→ **SUPPLIED RECORDS**:

========================================

-- ==== Sys2Proof/Machine/Coalesce.lean ====
section
/-! DEFINITION. Coalesce: chunk IDs, chunk records, the fingerprint index, the owner table, the in-flight table and reference
counts (spec/08_coalesce_index.md, R194 to R212, R534). -/
namespace Sys2Proof.Machine
open Reg

/-! ### Tables and IDs (R194, R197) -/

/-- LOG. -/
def Head.cxLog (h : Head) : Nat := h.rd CX_CTL_LOG

/-- IDs below this may be allocated; 0 while Coalesce holds no tables (R534). -/
def Head.idLimit (h : Head) : Nat := if h.cxLog = 0 then 0 else min (2 ^ (h.cxLog + 3)) 0x1FFFFFFF00

/-- A pattern chunk ID (R183, R197). -/
def isPattern (id : Nat) : Bool := decide (0x1FFFFFFF00 ≤ id ∧ id ≤ 0x1FFFFFFFFF)

/-- The all-zero pattern chunk. -/
def zeroChunk : Nat := 0x1FFFFFFF00

/-- The address of a chunk record. -/
def Head.recAddr (h : Head) (id : Nat) : Nat := h.rd CX_RECBASE_BASE * 2 ^ 30 + 16 * id

/-- The address of an owner entry. -/
def Head.ownAddr (h : Head) (id : Nat) : Nat := h.rd CX_OWNBASE_BASE * 2 ^ 30 + 4 * id

/-- The address of slot `i` of a bucket. -/
def Head.idxAddr (h : Head) (bucket i : Nat) : Nat := h.rd CX_IDXBASE_BASE * 2 ^ 30 + 64 * bucket + 8 * i

/-- A chunk record; an ID without one, and any ID while Coalesce holds no tables (R534), reads as free. -/
def Head.chunkRec (h : Head) (id : Nat) : Nat := if 1 ≤ id ∧ id < h.idLimit then h.load (h.recAddr id) 16 else 0

/-! ### The chunk record (R200) -/

/-- STRIPE and OFFSET: the 48-bit location. -/
def rLoc (r : Nat) : Nat := bitsAt r 0 48
/-- STRIPE of a location. -/
def locStripe (l : Nat) : Nat := bitsAt l 0 31
/-- OFFSET of a location, in units. -/
def locOffset (l : Nat) : Nat := bitsAt l 31 17
/-- A location from its parts. -/
def mkLoc (stripe off : Nat) : Nat := stripe + 2 ^ 31 * off
/-- SLEN. -/
def rSlen (r : Nat) : Nat := bitsAt r 48 20
/-- COUNT. -/
def rCount (r : Nat) : Nat := bitsAt r 68 32
/-- PDIG. -/
def rPdig (r : Nat) : Nat := bitsAt r 100 2
/-- CALG. -/
def rCalg (r : Nat) : Nat := bitsAt r 104 2
/-- ALLOC. -/
def rAlloc (r : Nat) : Bool := bitAt r 106
/-- The 16 bytes with their CRC made right. -/
def recSeal (r : Nat) : Nat := r % 2 ^ 112 + (crc16 0xFFFF (toBytes 14 (r % 2 ^ 112))).toNat * 2 ^ 112
/-- The CRC of a record is right. -/
def recCrcOk (r : Nat) : Bool := recSeal r = r
/-- A record with another COUNT. -/
def recWithCount (r c : Nat) : Nat := recSeal (r - rCount r * 2 ^ 68 + c * 2 ^ 68)
/-- A record with another location. -/
def recWithLoc (r l : Nat) : Nat := recSeal (r - rLoc r + l)
/-- The bytes a stored chunk takes: SLEN rounded up to 64. -/
def stored (slen : Nat) : Nat := roundUp slen 64

/-- COUNT of a pinned chunk. -/
def pinned : Nat := 0xFFFFFFFF

/-! ### What this head may allocate (R197 to R199) -/

/-- The parities this head may allocate: its own, or both while the twin is declared failed. -/
def Head.idParities (h : Head) : List Nat := if h.pair.twinFailed then [0, 1] else [h.headId]

/-- IDs of a parity that can be allocated at all. -/
def Head.idsOf (h : Head) (p : Nat) : Nat := if p = 0 then (h.idLimit - 1) / 2 else h.idLimit / 2

/-- Allocatable IDs that are neither held nor pending. -/
def Head.idsFree (h : Head) : Nat :=
  (h.idParities.map (fun p =>
    let held := (if p = 0 then h.liveIds.1 else h.liveIds.2) + (h.pendingIds.filter (· % 2 = p)).length
      + (h.freedIds.filter (·.1 % 2 = p)).length
    h.idsOf p - held)).foldl (· + ·) 0

/-- CX_FREE, CX_LIVE and CX_INFL follow; ID_LOW is posted as CX_FREE falls below IDLOW (R199). -/
def Head.showIds (h : Head) : Head :=
  let n := h.idsFree
  let low := h.rd CX_IDLOW_IDLOW
  let h := ((h.wr CX_FREE_COUNT n).wr CX_LIVE_COUNT (h.liveIds.1 + h.liveIds.2)).wr CX_INFL_COUNT h.inflight.length
  let h := h.wr CX_INFLPEAK_PEAK (max (h.rd CX_INFLPEAK_PEAK) h.inflight.length)
  if h.cxLog = 0 then h
  else if low < n then { h with idLowPosted := false }
  else if n < low ∧ h.idLowPosted = false then
    (({ h with idLowPosted := true }).wr CX_ERR_IDLOW 1).post 5 0x0504 1 n low h.headId 0
  else h

/-- An ID is free: not allocated, not pending, and not waiting for the reads of R198. -/
def Head.idFree (h : Head) (id : Nat) : Bool :=
  decide (1 ≤ id ∧ id < h.idLimit) && ! rAlloc (h.chunkRec id) && ! h.pendingIds.contains id
    && ! h.freedIds.any (·.1 = id)

/-- The first free ID of a parity at or above a number, wrapping at the end; `fuel` bounds the search. -/
def Head.nextFree (h : Head) (p : Nat) : Nat → Nat → Option Nat
  | 0, _ => none
  | fuel + 1, i =>
    let id := if p = 0 then 2 * (i % h.idsOf 0) + 2 else 2 * (i % h.idsOf 1) + 1
    if h.idFree id then some id else h.nextFree p fuel (i + 1)

/-- A free ID is chosen (R197: which one is not defined: a free value picks it), none where no ID is left. -/
def Head.pickId (h : Head) : Option Nat × Head :=
  let (w, h) := h.draw
  let ps := h.idParities.filter (fun p => h.idsOf p ≠ 0)
  match ps[w.toNat % ps.length]? with
  | none => (none, h)
  | some p =>
    let fuel := h.liveIds.1 + h.liveIds.2 + h.pendingIds.length + h.freedIds.length + 1
    let try_ (p : Nat) := h.nextFree p fuel (w.toNat / 2)
    ((try_ p).or ((ps.filter (· ≠ p)).head?.bind try_), h)

/-- A read has completed as R76 counts it: its recipe has reached CPLT or ended; one that is held for software completes only with
its response. -/
def Head.readOver (h : Head) (w : Nat) (x : Work) : Bool :=
  match x.state with
  | .sending _ _ => ! h.fe.holds.any (fun s => s.2 = w)
  | _ => false

/-- The reads in flight at this head: their read epochs (R76, R226). -/
def Head.readEpochs (h : Head) : List Nat := h.works.filterMap (fun e => if h.readOver e.1 e.2 then none else e.2.readEpoch)

/-- This head's read floor. -/
def Head.ownFloor (h : Head) : Nat :=
  let after := if h.last = noEpoch then 0 else h.last + 1
  h.readEpochs.foldl min after

/-- The lower of the two floors: the twin's is taken as CMT_LAST + 1 until it arrives (R250), and plays no part once the twin is
declared failed. -/
def Head.pairFloor (h : Head) : Nat :=
  if h.pair.twinFailed then h.ownFloor
  else min h.ownFloor (h.fb.twinFloor.getD (if h.last = noEpoch then 0 else h.last + 1))

/-- IDs freed in epoch F return once no read with a read epoch below F is in flight at either head, nor can come to be: a twin whose
floor is F may still accept reads at F - 1 (R198, R76; assumption log 62, DEDUCED). -/
def Head.returnIds (h : Head) : Head :=
  let early (f : Nat) : Bool := ! h.pair.twinFailed && h.fb.twinFloor.any (fun t => decide (t ≤ f))
  ({ h with freedIds := h.freedIds.filter (fun e => decide (h.pairFloor < e.2) || early e.2) }).showIds

/-! ### The fingerprint index (R202 to R205) -/

/-- Bucket and tag of a digest in a domain. -/
def fpPlace (log : Nat) (d : List Byte) (k : Nat) : Nat × Nat :=
  let v := leAt d 0 8
  ((v ^^^ k) % 2 ^ log, bitsAt v 34 27)

/-- The chunk ID of an index entry. -/
def entryId (e : Nat) : Nat := bitsAt e 0 37
/-- The tag of an index entry. -/
def entryTag (e : Nat) : Nat := bitsAt e 37 27

/-- The value that a list of (key, epoch of the change, value before) gives for a key in the view of an epoch: the one before the
first later change. -/
def oldValue (l : List (Nat × Nat × Nat)) (s key : Nat) : Option Nat :=
  ((l.filter (fun e => e.1 = key && decide (s < e.2.1))).foldl (fun (b : Option (Nat × Nat)) e =>
    match b with
    | some x => if e.2.1 < x.1 then some e.2 else b
    | none => some e.2) none).map (·.2)

/-- A chunk record in the view of an epoch (R160, R239): the value before the first later change, else the current one. -/
def Head.recView (h : Head) (view : Option Nat) (id : Nat) : Nat :=
  (view.bind (fun s => oldValue h.fb.recOld s id)).getD (h.chunkRec id)

/-- A word of the index or the owner table in the view of an epoch (R160). -/
def Head.wordView (h : Head) (view : Option Nat) (a n : Nat) : Nat :=
  (view.bind (fun s => oldValue h.fb.wordOld s a)).getD (h.load a n)

/-- The entries of a bucket in a view, none for the current state. -/
def Head.bucketView (h : Head) (view : Option Nat) (b : Nat) : List Nat :=
  (List.range 8).map (fun i => h.wordView view (h.idxAddr b i) 8)

/-- The entries of a bucket. -/
def Head.bucket (h : Head) (b : Nat) : List Nat := h.bucketView none b

/-- The domain of an entry of a bucket, none where it is invisible (R204): empty, of a free chunk, or of a chunk whose owner
entry names another bucket. -/
def Head.entryDomain (h : Head) (view : Option Nat) (b e : Nat) : Option Nat :=
  let o := h.wordView view (h.ownAddr (entryId e)) 4
  if entryId e ≠ 0 ∧ rAlloc (h.recView view (entryId e)) ∧ o / 65536 = b % 65536 then some (o % 65536) else none

/-- The entries that match a lookup in a view (R160, R204). -/
def Head.matches_ (h : Head) (view : Option Nat) (b tag k : Nat) : List Nat :=
  (h.bucketView view b).filter (fun e => entryTag e = tag && h.entryDomain view b e = some k)

/-- The lines of a chunk's record from which no data can be read (R439). -/
def Head.badRec (h : Head) (id : Nat) : List Nat :=
  if 1 ≤ id ∧ id < h.idLimit then h.badLines (h.recAddr id) 16 else []

/-- The lines that a walk of a bucket reads and from which no data can be read (R439): the bucket's own, else those of the records
and the owner entries of its chunks. -/
def Head.badBucket (h : Head) (b : Nat) : List Nat :=
  match h.badLines (h.idxAddr b 0) 64 with
  | [] => ((h.bucket b).map entryId).flatMap (fun id => if id = 0 then [] else h.badRec id ++ h.badLines (h.ownAddr id) 4)
  | bad => bad

/-- The lines of LOOKUP.FP from which no data can be read. -/
def Head.badFp (h : Head) (d : List Byte) (k : Nat) : List Nat :=
  if h.cxLog = 0 then [] else (h.badBucket (fpPlace h.cxLog d k).1).eraseDups

/-- What LOOKUP.FP answers: its status, result and record. -/
structure FpAnswer where
  status : Nat
  result : Nat
  chunk : Nat
  pos : Nat
  record : Nat
  outcome : Nat
  deriving DecidableEq, Repr

/-- The 48 bytes of the answer (R161). -/
def FpAnswer.bytes (a : FpAnswer) : List Byte :=
  toBytes 48 (recOf [(0, 8, a.chunk), (8, 8, a.pos), (16, 16, a.record), (32, 1, a.outcome)])

/-- LOOKUP.FP for a unit of work in a view (R160, R161, R204, R205, R534). -/
def Head.lookupFp (h : Head) (view : Option Nat) (owner : Nat) (d : List Byte) (k skip : Nat) : FpAnswer × Head :=
  let fail (st : Nat) : FpAnswer := { status := st, result := 0, chunk := 0, pos := 0, record := 0, outcome := 0 }
  if h.cxLog = 0 then (fail rsBadParam, h)
  else
    let (b, tag) := fpPlace h.cxLog d k
    let pos := b + tag * 2 ^ 34
    let ms := h.matches_ view b tag k
    match ms[skip]? with
    | some e =>
      let id := entryId e
      ({ status := 0, result := ms.length, chunk := id, pos := pos, record := h.recView view id, outcome := 1 }, h)
    | none =>
      let outcome := if h.inflight.any (fun f => f.domain = k && f.digest = digOf d) then 2 else 0
      if 65536 ≤ h.inflight.length then (fail rsInflightFull, h)
      else
        match h.pickId with
        | (none, h) => (fail rsCapacity, h)
        | (some id, h) =>
          let h := { h with pendingIds := id :: h.pendingIds,
                            inflight := { digest := digOf d, domain := k, id := id, owner := owner } :: h.inflight }
          ({ status := 0, result := ms.length, chunk := id, pos := pos, record := 0, outcome := outcome }, h.showIds)

/-- Apply reaches the CHUNK_NEW of an ID: its in-flight entry goes, and it is pending no longer (R197, R205). -/
def Head.settleId (h : Head) (id : Nat) : Head :=
  ({ h with pendingIds := h.pendingIds.filter (· ≠ id), inflight := h.inflight.filter (fun e => e.id ≠ id) }).showIds

/-! ### Changing tables at apply -/

/-- An entry of a table changes: the next checkpoint's delta holds it (R248). -/
def Head.touch (h : Head) (table nsid key vepoch : Nat) : Head :=
  let t := (table, nsid, key, vepoch)
  if h.fb.touched.contains t then h else { h with fb := { h.fb with touched := t :: h.fb.touched } }

/-- A record changes in the apply of an epoch: the value before stays readable for reads of an earlier epoch (R76), and the
counts of allocated records follow. -/
def Head.setRec (h : Head) (epoch id v : Nat) : Head :=
  let old := h.chunkRec id
  let keep := h.readEpochs.any (· < epoch) && ! h.fb.recOld.any (fun e => e.1 = id && e.2.1 = epoch)
  let h := if keep then { h with fb := { h.fb with recOld := (id, epoch, old) :: h.fb.recOld } } else h
  let d (n : Nat) : Nat := if rAlloc v ∧ rAlloc old = false then n + 1 else if rAlloc old ∧ rAlloc v = false then n - 1 else n
  let live := if id % 2 = 0 then (d h.liveIds.1, h.liveIds.2) else (h.liveIds.1, d h.liveIds.2)
  (({ h with liveIds := live }).store (h.recAddr id) 16 v).touch 1 0 id 0

/-- Values that no read in flight refers to are forgotten. -/
def Head.dropOldRecs (h : Head) : Head :=
  { h with fb := { h.fb with recOld := h.fb.recOld.filter (fun e => h.readEpochs.any (· < e.2.1)),
                             wordOld := h.fb.wordOld.filter (fun e => h.readEpochs.any (· < e.2.1)) } }

/-- The slot an inserted entry takes (R207), and whether it evicts. -/
def Head.insertSlot (h : Head) (b id : Nat) : Nat × Bool :=
  let es := (h.bucket b).zipIdx
  match es.find? (fun p => entryId p.1 = id) with
  | some p => (p.2, false)
  | none =>
    match es.find? (fun p => (h.entryDomain none b p.1).isNone) with
    | some p => (p.2, false)
    | none =>
      let low := es.foldl (fun (m : Nat × Nat) p =>
        let c := rCount (h.chunkRec (entryId p.1))
        if c < m.1 then (c, p.2) else m) (2 ^ 32, 0)
      (low.2, true)

/-- A word of the index or the owner table changes in the apply of an epoch: the value before stays readable for reads of an
earlier epoch (R76, R160). -/
def Head.keepWord (h : Head) (epoch a n : Nat) : Head :=
  if h.readEpochs.any (· < epoch) && ! h.fb.wordOld.any (fun e => e.1 = a && e.2.1 = epoch) then
    { h with fb := { h.fb with wordOld := (a, epoch, h.load a n) :: h.fb.wordOld } }
  else h

/-- The first resident chunk of a bucket whose record fails its CRC (R201). -/
def Head.bucketRecBad (h : Head) (b : Nat) : Option Nat :=
  ((h.bucket b).map entryId).find? (fun id => h.chunkRec id ≠ 0 && ! recCrcOk (h.chunkRec id))

/-- An index entry is inserted (R207). -/
def Head.insertEntry (h : Head) (epoch id pos : Nat) : Head :=
  let b := bitsAt pos 0 34
  let (slot, evicts) := h.insertSlot b id
  let h := (if evicts then h.bump CX_EVICT_COUNT 1 else h).keepWord epoch (h.idxAddr b slot) 8
  (h.store (h.idxAddr b slot) 8 (id + bitsAt pos 34 27 * 2 ^ 37)).touch 3 0 (b * 8 + slot) 0

/-- A CHUNK_NEW may install its record (R206), given the key slot of its namespace. -/
def Head.newOk (h : Head) (id record pos : Nat) : Bool :=
  decide (1 ≤ id ∧ id < h.idLimit) && ! rAlloc (h.chunkRec id) && rCount record = 0 && rAlloc record
    && bitsAt record 107 5 = 0 && recCrcOk record && bitsAt pos h.cxLog (34 - h.cxLog) = 0 && pos < 2 ^ 61

/-- A chunk is installed: record, owner entry and index entry (R206). -/
def Head.installChunk (h : Head) (epoch id record pos k : Nat) : Head :=
  let b := bitsAt pos 0 34
  let h := h.setRec epoch id record
  let h := ((h.keepWord epoch (h.ownAddr id) 4).store (h.ownAddr id) 4 (k + (b % 65536) * 65536)).touch 2 0 id 0
  h.insertEntry epoch id pos

end Sys2Proof.Machine
end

========================================

Pull every line containing "below" out of the data above.

→ **ANSWER TO THIS TASK**:
/-- IDs below this may be allocated; 0 while Coalesce holds no tables (R534). -/
/-- CX_FREE, CX_LIVE and CX_INFL follow; ID_LOW is posted as CX_FREE falls below IDLOW (R199). -/
/-- IDs freed in epoch F return once no read with a read epoch below F is in flight at either head, nor can come to be: a twin whose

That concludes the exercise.